+++ DATA
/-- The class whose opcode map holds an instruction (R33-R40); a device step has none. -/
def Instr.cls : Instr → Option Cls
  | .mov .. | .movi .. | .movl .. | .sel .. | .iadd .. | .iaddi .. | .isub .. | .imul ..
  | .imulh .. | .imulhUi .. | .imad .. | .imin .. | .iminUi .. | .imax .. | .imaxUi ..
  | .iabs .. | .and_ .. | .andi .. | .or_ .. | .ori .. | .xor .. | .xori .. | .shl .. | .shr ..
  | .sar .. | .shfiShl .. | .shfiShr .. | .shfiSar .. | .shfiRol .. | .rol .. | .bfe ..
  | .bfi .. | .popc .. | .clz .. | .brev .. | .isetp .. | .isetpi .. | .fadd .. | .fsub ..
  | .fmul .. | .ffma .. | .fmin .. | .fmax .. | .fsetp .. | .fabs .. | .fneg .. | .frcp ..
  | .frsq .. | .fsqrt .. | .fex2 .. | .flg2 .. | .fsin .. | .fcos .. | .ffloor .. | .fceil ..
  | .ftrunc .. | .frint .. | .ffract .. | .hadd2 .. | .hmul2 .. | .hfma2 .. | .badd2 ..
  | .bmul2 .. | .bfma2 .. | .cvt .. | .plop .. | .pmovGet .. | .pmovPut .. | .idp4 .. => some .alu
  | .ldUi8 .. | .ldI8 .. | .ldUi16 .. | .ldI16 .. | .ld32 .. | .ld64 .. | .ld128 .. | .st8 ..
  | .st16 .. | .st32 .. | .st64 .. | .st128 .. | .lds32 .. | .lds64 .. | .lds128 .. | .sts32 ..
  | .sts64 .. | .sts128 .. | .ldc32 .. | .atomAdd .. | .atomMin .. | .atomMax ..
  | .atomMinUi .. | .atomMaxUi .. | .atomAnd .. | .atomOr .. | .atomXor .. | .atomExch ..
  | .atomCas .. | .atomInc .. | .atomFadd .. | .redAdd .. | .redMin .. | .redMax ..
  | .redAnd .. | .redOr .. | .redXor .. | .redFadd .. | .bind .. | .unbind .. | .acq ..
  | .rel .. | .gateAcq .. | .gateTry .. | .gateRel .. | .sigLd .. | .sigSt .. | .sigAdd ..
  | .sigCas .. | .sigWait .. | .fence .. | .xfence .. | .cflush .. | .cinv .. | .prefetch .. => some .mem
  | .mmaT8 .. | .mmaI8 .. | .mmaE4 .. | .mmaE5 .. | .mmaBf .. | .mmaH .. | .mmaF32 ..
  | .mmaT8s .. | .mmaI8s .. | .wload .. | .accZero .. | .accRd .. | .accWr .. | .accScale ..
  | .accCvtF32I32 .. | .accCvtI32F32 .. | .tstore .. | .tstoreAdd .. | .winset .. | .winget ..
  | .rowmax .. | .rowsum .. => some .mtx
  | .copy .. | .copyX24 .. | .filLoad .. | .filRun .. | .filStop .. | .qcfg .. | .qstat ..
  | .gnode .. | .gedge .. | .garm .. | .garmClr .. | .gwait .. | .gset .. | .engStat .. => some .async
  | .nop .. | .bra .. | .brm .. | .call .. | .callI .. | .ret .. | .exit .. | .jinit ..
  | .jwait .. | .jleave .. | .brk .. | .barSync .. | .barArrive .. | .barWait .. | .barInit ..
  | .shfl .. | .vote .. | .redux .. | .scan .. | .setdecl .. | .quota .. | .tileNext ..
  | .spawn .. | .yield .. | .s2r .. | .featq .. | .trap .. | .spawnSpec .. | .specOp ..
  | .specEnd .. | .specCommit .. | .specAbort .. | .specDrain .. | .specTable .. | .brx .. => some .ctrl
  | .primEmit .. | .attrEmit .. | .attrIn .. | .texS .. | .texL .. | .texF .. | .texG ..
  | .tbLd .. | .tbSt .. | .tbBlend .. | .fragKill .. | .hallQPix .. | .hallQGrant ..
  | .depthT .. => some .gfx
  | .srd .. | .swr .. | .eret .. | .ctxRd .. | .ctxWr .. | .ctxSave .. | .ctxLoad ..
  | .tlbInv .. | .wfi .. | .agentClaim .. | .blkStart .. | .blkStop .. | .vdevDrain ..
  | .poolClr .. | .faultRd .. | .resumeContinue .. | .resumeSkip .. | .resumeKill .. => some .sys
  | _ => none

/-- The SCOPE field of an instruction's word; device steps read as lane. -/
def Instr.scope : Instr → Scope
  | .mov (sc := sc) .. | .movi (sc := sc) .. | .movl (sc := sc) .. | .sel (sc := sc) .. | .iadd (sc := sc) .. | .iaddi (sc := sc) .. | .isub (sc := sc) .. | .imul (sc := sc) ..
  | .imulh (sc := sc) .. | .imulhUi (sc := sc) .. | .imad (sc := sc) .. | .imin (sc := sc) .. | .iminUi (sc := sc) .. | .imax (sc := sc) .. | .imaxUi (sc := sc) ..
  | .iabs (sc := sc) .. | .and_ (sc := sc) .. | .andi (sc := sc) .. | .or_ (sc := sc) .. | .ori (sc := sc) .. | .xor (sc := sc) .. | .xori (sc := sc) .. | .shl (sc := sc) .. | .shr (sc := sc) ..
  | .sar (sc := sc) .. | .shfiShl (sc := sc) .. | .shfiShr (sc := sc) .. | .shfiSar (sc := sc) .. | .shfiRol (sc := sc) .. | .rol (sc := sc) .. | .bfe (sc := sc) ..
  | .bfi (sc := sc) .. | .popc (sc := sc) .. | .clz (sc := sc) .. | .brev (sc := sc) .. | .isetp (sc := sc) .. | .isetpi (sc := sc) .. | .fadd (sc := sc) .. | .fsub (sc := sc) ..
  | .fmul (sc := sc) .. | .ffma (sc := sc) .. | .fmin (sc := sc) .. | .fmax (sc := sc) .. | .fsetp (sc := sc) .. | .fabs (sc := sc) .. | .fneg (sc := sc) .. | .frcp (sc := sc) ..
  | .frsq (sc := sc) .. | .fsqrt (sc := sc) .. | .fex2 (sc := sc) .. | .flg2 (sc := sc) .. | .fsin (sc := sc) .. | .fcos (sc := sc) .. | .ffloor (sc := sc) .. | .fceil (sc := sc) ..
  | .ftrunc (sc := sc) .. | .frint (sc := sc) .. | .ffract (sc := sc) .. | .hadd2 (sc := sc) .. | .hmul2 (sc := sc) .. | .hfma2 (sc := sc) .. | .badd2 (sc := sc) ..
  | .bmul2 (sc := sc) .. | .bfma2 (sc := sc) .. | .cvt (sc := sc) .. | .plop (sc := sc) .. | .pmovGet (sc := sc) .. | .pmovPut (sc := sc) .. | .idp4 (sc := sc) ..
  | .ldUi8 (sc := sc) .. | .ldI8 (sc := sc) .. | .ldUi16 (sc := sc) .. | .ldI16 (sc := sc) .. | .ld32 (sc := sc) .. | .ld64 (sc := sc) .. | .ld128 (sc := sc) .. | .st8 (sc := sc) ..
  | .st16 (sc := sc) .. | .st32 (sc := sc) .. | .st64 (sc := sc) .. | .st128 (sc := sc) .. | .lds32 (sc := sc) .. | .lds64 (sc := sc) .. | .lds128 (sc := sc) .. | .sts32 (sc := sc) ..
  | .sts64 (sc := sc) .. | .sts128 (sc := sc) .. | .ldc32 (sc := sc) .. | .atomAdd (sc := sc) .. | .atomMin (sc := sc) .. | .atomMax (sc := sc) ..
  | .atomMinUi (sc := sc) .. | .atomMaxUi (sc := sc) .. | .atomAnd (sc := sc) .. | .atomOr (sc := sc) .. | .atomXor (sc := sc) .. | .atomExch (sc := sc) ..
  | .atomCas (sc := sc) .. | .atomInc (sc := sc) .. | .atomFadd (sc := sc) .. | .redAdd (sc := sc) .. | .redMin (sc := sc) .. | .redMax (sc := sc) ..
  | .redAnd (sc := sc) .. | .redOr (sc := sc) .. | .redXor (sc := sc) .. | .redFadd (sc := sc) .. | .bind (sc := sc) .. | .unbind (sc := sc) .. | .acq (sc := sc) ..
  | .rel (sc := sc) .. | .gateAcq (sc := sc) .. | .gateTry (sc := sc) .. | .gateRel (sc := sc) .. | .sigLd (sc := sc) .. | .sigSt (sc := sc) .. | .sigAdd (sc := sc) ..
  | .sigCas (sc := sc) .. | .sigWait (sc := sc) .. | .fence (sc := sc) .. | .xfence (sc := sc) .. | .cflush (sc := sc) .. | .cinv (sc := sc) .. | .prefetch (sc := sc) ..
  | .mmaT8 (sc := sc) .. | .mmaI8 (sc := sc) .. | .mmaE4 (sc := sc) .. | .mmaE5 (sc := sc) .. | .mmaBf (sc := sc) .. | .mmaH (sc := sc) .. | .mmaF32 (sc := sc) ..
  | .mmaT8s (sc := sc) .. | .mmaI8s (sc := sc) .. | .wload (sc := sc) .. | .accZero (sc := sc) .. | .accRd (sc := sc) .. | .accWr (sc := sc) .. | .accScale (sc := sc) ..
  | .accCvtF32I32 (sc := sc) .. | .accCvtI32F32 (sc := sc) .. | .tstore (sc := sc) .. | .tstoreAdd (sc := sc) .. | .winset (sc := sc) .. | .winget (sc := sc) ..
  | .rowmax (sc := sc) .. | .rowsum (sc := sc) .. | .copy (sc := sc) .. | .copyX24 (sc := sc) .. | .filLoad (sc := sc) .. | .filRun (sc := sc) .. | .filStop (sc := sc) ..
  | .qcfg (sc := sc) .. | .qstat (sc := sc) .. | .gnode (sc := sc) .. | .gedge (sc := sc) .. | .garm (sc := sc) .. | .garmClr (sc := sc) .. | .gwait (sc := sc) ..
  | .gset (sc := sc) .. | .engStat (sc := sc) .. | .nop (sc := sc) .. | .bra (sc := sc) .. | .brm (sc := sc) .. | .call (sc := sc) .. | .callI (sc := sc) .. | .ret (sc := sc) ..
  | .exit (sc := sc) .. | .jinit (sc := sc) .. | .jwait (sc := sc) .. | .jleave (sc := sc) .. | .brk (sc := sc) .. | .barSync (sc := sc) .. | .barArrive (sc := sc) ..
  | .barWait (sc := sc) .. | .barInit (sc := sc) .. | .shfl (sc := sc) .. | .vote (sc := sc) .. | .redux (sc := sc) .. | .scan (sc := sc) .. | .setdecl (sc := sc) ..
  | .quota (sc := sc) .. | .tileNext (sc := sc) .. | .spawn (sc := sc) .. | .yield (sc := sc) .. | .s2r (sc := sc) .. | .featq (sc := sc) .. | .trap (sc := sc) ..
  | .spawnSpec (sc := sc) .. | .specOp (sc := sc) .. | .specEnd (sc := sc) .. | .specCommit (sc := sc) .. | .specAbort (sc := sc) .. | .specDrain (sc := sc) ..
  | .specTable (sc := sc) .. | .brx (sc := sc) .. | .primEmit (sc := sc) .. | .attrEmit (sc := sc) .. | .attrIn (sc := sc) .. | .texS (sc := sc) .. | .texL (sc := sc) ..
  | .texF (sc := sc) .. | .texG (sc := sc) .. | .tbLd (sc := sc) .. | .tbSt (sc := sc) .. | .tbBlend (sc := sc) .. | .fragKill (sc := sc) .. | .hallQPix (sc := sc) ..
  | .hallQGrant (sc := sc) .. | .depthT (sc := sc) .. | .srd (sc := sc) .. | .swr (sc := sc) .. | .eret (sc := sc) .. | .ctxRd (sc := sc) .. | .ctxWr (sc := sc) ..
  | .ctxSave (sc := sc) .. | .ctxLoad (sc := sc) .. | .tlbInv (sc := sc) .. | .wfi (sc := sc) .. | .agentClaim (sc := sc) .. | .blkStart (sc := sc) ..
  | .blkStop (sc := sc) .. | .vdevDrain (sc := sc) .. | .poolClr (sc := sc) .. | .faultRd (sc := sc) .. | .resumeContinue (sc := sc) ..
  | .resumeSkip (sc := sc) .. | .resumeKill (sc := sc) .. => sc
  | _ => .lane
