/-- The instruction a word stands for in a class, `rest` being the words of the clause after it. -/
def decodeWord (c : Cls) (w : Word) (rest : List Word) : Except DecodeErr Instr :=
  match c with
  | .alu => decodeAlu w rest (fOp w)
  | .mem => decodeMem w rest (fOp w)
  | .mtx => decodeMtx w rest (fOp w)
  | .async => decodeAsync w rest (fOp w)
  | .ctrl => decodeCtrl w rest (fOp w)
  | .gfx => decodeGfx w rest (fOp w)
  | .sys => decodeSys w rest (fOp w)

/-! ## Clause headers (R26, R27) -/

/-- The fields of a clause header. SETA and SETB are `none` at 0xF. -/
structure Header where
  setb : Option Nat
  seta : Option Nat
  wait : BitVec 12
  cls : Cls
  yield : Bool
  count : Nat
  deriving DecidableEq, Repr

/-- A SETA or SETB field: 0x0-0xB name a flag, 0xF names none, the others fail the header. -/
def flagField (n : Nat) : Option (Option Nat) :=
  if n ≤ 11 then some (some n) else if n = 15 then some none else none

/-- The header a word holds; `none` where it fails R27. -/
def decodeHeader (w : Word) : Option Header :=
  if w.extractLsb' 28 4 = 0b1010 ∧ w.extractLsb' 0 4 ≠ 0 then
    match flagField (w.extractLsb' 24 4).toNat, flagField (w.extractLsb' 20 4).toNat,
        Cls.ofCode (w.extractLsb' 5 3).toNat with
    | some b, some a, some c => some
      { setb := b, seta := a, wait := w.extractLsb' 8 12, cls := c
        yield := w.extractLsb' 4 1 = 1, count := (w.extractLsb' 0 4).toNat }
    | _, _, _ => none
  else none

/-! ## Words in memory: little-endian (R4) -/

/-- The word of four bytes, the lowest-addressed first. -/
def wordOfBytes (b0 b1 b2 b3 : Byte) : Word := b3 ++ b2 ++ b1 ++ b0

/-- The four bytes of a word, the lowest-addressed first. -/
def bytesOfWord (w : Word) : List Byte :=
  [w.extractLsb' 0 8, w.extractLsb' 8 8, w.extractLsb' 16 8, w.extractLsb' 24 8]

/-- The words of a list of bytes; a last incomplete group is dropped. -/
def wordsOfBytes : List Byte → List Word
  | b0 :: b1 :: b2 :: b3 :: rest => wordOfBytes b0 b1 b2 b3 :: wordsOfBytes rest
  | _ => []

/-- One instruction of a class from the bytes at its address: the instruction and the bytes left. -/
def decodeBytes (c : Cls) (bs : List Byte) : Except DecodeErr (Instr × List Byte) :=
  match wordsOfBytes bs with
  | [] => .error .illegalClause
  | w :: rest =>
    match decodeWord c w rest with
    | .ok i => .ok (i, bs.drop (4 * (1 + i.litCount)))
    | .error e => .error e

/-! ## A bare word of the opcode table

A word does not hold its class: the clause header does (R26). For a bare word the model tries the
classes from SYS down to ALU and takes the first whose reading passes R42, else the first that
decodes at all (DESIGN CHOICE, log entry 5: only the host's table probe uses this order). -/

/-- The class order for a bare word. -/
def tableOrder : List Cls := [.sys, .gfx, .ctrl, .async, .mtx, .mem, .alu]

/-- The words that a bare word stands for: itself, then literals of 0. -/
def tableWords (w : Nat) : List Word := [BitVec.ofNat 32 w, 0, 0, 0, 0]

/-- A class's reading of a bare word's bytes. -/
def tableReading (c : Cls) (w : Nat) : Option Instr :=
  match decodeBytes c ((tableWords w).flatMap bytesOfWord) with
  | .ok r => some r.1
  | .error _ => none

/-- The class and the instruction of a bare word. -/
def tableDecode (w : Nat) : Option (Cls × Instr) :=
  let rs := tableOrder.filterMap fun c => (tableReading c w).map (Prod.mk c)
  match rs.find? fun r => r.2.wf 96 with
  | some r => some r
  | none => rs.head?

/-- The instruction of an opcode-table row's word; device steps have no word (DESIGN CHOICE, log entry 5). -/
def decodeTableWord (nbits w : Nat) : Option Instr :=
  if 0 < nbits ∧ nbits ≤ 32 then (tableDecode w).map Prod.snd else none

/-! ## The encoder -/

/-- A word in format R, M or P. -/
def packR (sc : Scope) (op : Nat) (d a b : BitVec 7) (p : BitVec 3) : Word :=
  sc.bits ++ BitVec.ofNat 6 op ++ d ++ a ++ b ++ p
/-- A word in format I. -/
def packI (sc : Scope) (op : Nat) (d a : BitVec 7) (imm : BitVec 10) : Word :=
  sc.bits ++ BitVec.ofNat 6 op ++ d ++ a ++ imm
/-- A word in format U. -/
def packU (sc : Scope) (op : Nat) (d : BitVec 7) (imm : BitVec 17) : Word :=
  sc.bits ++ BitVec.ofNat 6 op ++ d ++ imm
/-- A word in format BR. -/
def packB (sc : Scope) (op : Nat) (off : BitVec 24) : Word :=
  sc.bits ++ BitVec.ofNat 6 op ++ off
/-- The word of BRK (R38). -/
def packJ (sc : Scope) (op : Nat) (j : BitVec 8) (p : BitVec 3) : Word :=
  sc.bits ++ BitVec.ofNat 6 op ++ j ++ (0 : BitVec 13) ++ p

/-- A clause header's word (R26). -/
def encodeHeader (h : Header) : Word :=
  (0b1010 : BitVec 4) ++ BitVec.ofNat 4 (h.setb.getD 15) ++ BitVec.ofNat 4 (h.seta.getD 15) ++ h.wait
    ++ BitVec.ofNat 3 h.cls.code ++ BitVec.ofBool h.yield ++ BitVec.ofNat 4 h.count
++++++
Using the records above, report each line that contains the word "fmax" by copying it.

  | .fmul .. | .ffma .. | .fmin .. | .fmax .. | .fsetp .. | .fabs .. | .fneg .. | .frcp ..
  | .fmul (sc := sc) .. | .ffma (sc := sc) .. | .fmin (sc := sc) .. | .fmax (sc := sc) .. | .fsetp (sc := sc) .. | .fabs (sc := sc) .. | .fneg (sc := sc) .. | .frcp (sc := sc) ..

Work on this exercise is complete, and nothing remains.